It's becoming an MPE Server, this HP 3000
Taking a Charge at Transition's Costs

Pricing, Value, and Emulating Classics

Value-PriceEditor's Note: Yesterday we ran a story about the impact of proprietary software lock-in, as reported from a manager's office where HP 3000s still do their work. Amid that story was a quote about predaceous pricing (love that word), the act of outre increases to the cost of emulator MPE server solutions because of upgrade charges. It's blocked several adoptions of Charon HPA, even among managers who love the ideal of non-HP hardware that keeps MPE apps alive. Tim O'Neill wrote the following editorial, prompted by our article. Although companies do need to generate capital to keep supplying software, the matter of how much to charge for a shift to an emulator remains a flash point.

Editorial by Tim O'Neill

James Byrne brings up important point about proprietary software running proprietary hardware: it enabled predatory pricing, both by HP and by third parties.  

At this stage, it appears that Charon could be bought affordably, but the problem is the third parties' still seeing the opportunity to gouge existing customers.  

This is why businesses become former customers and change to shareware and open source operating systems and databases, e.g. Linux and open database systems like Postgres. There are still costs as a part of such a change. They might need to hire more in-house staff to do what HP and third parties used to do for that one huge cover-all price. It might not be wise to entrust critical applications to shareware, but are customers avoiding doing so?

So the huge predatory prices were not without value. This is not to say I defend them.

That said, it is still shameful that at this point, third parties are unwilling to honor their customers' long history of loyalty, by requiring emulator relicensing. These third parties should realize that they might realize longer-term benefit by keeping their customers, not driving them away.
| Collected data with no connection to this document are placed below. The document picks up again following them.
-- ==== Sys2Proof/Machine/Peers.lean ====
section
/-! DEFINITION. The Peer View: hearing, liveness, breaker reports, the recent-starts table and NODE_LOST (chapter 4). -/

namespace Sys2Proof.Machine

/-- One entry of the peer table changed. -/
def modifyPeer (b : Blocks) (n : Nat) (f : PeerEntry → PeerEntry) : Blocks :=
  b.setPeers { b.peers with table := modifyAt b.peers.table n f }

/-! ### Recent starts (R58 to R60) -/

/-- An entry that counts as absent or is earlier takes the start; its age is counted from the departure (R59). -/
def takesStart (s : StartEntry) (d : Nat) : Bool :=
  decide (Config.startAgeMax < s.age) || (s.start.map fun held => decide (held < d)).getD true

/-- The entry after the offer of a start at `d`, with service time `now` (R59). -/
def StartEntry.offer (now d : Nat) (s : StartEntry) : StartEntry :=
  if takesStart s d then
    { start := some d, age := min (now - d) (Config.startAgeMax + 1), lapsed := decide (Config.startAgeMax < now - d) }
  else s

/-- A start offered to both feeding substations; the regulators are told once when either entry took it (R59, R60). -/
def offerStart (e : Env) (b : Blocks) (sec : TractionSection) (d : Nat) : Blocks :=
  let old := b.peers.starts
  let new := modifyAt (modifyAt old sec.gap (StartEntry.offer e.now d)) (sec.gap + 1) (StartEntry.offer e.now d)
  if new = old then b else toldStarts e (b.setPeers { b.peers with starts := new })

/-- Whether an entry's lapse has not been made known (R58). -/
def lapseDue (s : StartEntry) : Bool := s.start.isSome && decide (Config.startAgeMax < s.age) && !s.lapsed

/-- A lapse is made known (R58, R60). -/
def lapseStep (e : Env) (b : Blocks) (node : Nat) : Blocks :=
  match b.peers.starts[node]? with
  | some s =>
    if lapseDue s then
      toldStarts e (b.setPeers { b.peers with starts := modifyAt b.peers.starts node fun s => { s with lapsed := true } })
    else b
  | none => b

/-- Every entry becomes absent, and the regulators are told (R58, R60). -/
def emptyStarts (e : Env) (b : Blocks) : Blocks :=
  toldStarts e (b.setPeers { b.peers with starts := b.peers.starts.map fun _ => .absent })

/-! ### NODE_LOST (R61, R62) -/

/-- The NODE_LOST id held for a neighbour. -/
def PeerView.lostId (p : PeerView) (e : Env) (peer : Nat) : Option IncidentId :=
  if peer < e.nodeNumber then p.lostLow else p.lostHigh

def PeerView.setLostId (p : PeerView) (e : Env) (peer : Nat) (id : Option IncidentId) : PeerView :=
  if peer < e.nodeNumber then { p with lostLow := id } else { p with lostHigh := id }

/-- NODE_LOST raised for a lost neighbour (R61). -/
def raiseLost (e : Env) (b : Blocks) (peer : Nat) : Blocks :=
  if e.configured && e.isNeighbour peer && (b.peers.lostId e peer).isNone then
    let gap := e.gapTo peer
    let raised := raiseIncident e b
      { kind := .nodeLost, severity := 2, span := { tracks := .both, first := gap, last := gap }, platform := none, trip := none }
      none
    raised.1.setPeers (raised.1.peers.setLostId e peer raised.2)
  else b

/-- The NODE_LOST held for a neighbour is closed, when it is still its own, and no id is held any more (R62). -/
def closeLost (e : Env) (b : Blocks) (peer : Nat) : Blocks :=
  if e.isNeighbour peer then
    let b' := match (b.peers.lostId e peer).bind fun i => b.incidents.findOwned i .nodeLost with
      | some r => if r.span.first ≤ e.gapTo peer ∧ e.gapTo peer ≤ r.span.last then closeRecord e b r .auto else b
      | none => b
    b'.setPeers (b'.peers.setLostId e peer none)
  else b

/-! ### Liveness (R51, R52, R56) -/

/-- A change of liveness made known: the NODE report, the Incident Table, and for a lost neighbour the Power Controller (R56). That the
three come one after the other as R56 numbers them is the model's reading (log entry 41). -/
def tellLiveness (e : Env) (b : Blocks) (peer : Nat) (before after : Liveness) : Blocks :=
  let b := toldLiveness e (queueReport e b (.peerLiveness peer before after)) peer after
  if after = .lost ∧ e.isNeighbour peer then toldLost e b peer else b

/-- A source is heard (R51). The change of liveness is made known before the NODE_LOST held is closed: the model's reading (log entry
41). -/
def hear (e : Env) (b : Blocks) (source : Nat) : Blocks :=
  let before := (b.peers.entry source).liveness
  let b := modifyPeer b source fun p => { p with liveness := .current, silence := 0, lastHeard := some e.now }
  if before = .current then b
  else
    let b := tellLiveness e b source before .current
    if before = .lost then closeLost e b source else b

/-- What is done to a peer's entry, and then the Power Controller told of each far-end report it changed (R55, R137). Where it changes
several, they are told UL, UH, DL, DH: the order is the model's choice (log entry 54). -/
def withFarEnds (e : Env) (b : Blocks) (f : Blocks → Blocks) : Blocks :=
  let after := f b
  let changed := allBreakers.filter fun br => e.present br && decide (farReport e b br ≠ farReport e after br)
  changed.foldl (fun b br => toldFarEnd e b br) after

/-- CURRENT becomes STALE (R52). -/
def staleStep (e : Env) (b : Blocks) (node : Nat) : Blocks :=
  let p := b.peers.entry node
  if p.liveness = .current ∧ Config.staleAt ≤ p.silence then
    tellLiveness e (modifyPeer b node fun p => { p with liveness := .stale }) node .current .stale
  else b

/-- STALE becomes LOST: the reports go, the change is made known, a neighbour's NODE_LOST is raised, and the far ends are told
(R52, R55, R61). The rules give these consequences and not their whole order, which is the model's reading (log entry 41). -/
def lostStep (e : Env) (b : Blocks) (node : Nat) : Blocks :=
  let p := b.peers.entry node
  if p.liveness = .stale ∧ Config.lostAt ≤ p.silence then
    withFarEnds e b fun b =>
      let b := modifyPeer b node fun p => { p with liveness := .lost, reports := ⟨none, none, none, none⟩ }
      raiseLost e (tellLiveness e b node .stale .lost) node
  else b

/-- A frame's source is heard. A silence count that an advance has brought to its limit comes first, with all its effects
(R51, R52). -/
def hearFrom (e : Env) (b : Blocks) (source : Nat) : Blocks := hear e (lostStep e (staleStep e b source) source) source

/-! ### What frames bring (R53, R54, R59) -/

/-- A breaker report after a STATUS frame (R53). -/
def statusReport (old : Option BreakerReport) (now : ReportedBreaker) (keyLocal : Bool) : Option BreakerReport :=
  match now with
  | .known st =>
    match old with
    | some r => some { r with state := st, keyLocal := keyLocal, byPower := false }
    | none => some { state := st, keyLocal := keyLocal, lockout := none, reason := none, byPower := false }
  | .unknown => none
  | .absent => none

/-- The four reports after a STATUS frame (R53). -/
def statusReports (old : PerBreaker (Option BreakerReport)) (c : StatusContents) : PerBreaker (Option BreakerReport) :=
  { ul := statusReport old.ul c.breakers.ul c.keyLocal, uh := statusReport old.uh c.breakers.uh c.keyLocal
    dl := statusReport old.dl c.breakers.dl c.keyLocal, dh := statusReport old.dh c.breakers.dh c.keyLocal }

/-- The starts a STATUS frame offers (R59). -/
def statusStart (e : Env) (source : Nat) (c : StatusContents) (b : Blocks) (t : Track) : Blocks :=
  match c.departures.get t, sectionAheadAt e.lineCount source t with
  | some d, some sec => offerStart e b sec d.dact
  | _, _ => b

/-- A STATUS frame at the Peer View (R53, R59). Of its two starts the UP platform's is offered before the DOWN one's, so where both are
over 600 ds old the shared entry keeps the DOWN one: the order is the model's choice (log entry 54). -/
def peerStatus (e : Env) (b : Blocks) (source : Nat) (c : StatusContents) : Blocks :=
  withFarEnds e b fun b =>
    let b := modifyPeer b source fun p =>
      { p with lastStatus := some { contents := c, takenAt := e.now }, reports := statusReports p.reports c }
    allTracks.foldl (statusStart e source c) b

/-- A POWER frame at the Peer View (R54). -/
def peerPower (e : Env) (b : Blocks) (source : Nat) (c : PowerContents) : Blocks :=
  withFarEnds e b fun b =>
    modifyPeer b source fun p =>
      { p with
        reports := p.reports.set c.breaker (some
          { state := c.state, keyLocal := c.keyLocal, lockout := some { count := c.lockoutCount, overlock := c.overlock }
            reason := c.reason, byPower := true }) }

/-- A DEPART frame at the Peer View (R59). -/
def peerDepart (e : Env) (b : Blocks) (c : DepartContents) : Blocks :=
  match c.entered with
  | some sec => offerStart e b sec c.dact
  | none => b

/-! ### CONFIGURE and SERVICE RESET (R57, R62) -/

/-- Entries of nodes outside the line return to their reset values (R57). -/
def trimPeers (b : Blocks) (n : Nat) : Blocks :=
  b.setPeers
    { b.peers with
      table := b.peers.table.take n ++ List.replicate (b.peers.table.length - n) .unheard
      starts := b.peers.starts.take n ++ List.replicate (b.peers.starts.length - n) .absent }

/-- NODE_LOST for every neighbour that stands LOST, the lower neighbour first, which is the model's choice (R57, R62; log
entry 47). -/
def raiseStandingLost (e : Env) (b : Blocks) : Blocks :=
  e.neighbours.foldl (fun b p => if (b.peers.entry p).liveness = .lost then raiseLost e b p else b) b

end Sys2Proof.Machine
end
It would be interesting to compute the price and valuation of HP stock since the point just before they announced the death of its MPE business, through the split in 2014. One might be able to say that the company's value has fallen without MPE. It may fall further when OpenVMS is eliminated and when HP-UX is not marketed, not enhanced, not written for any CPU other than HP's own Itanium, and not licensed at prices that are fair to customers.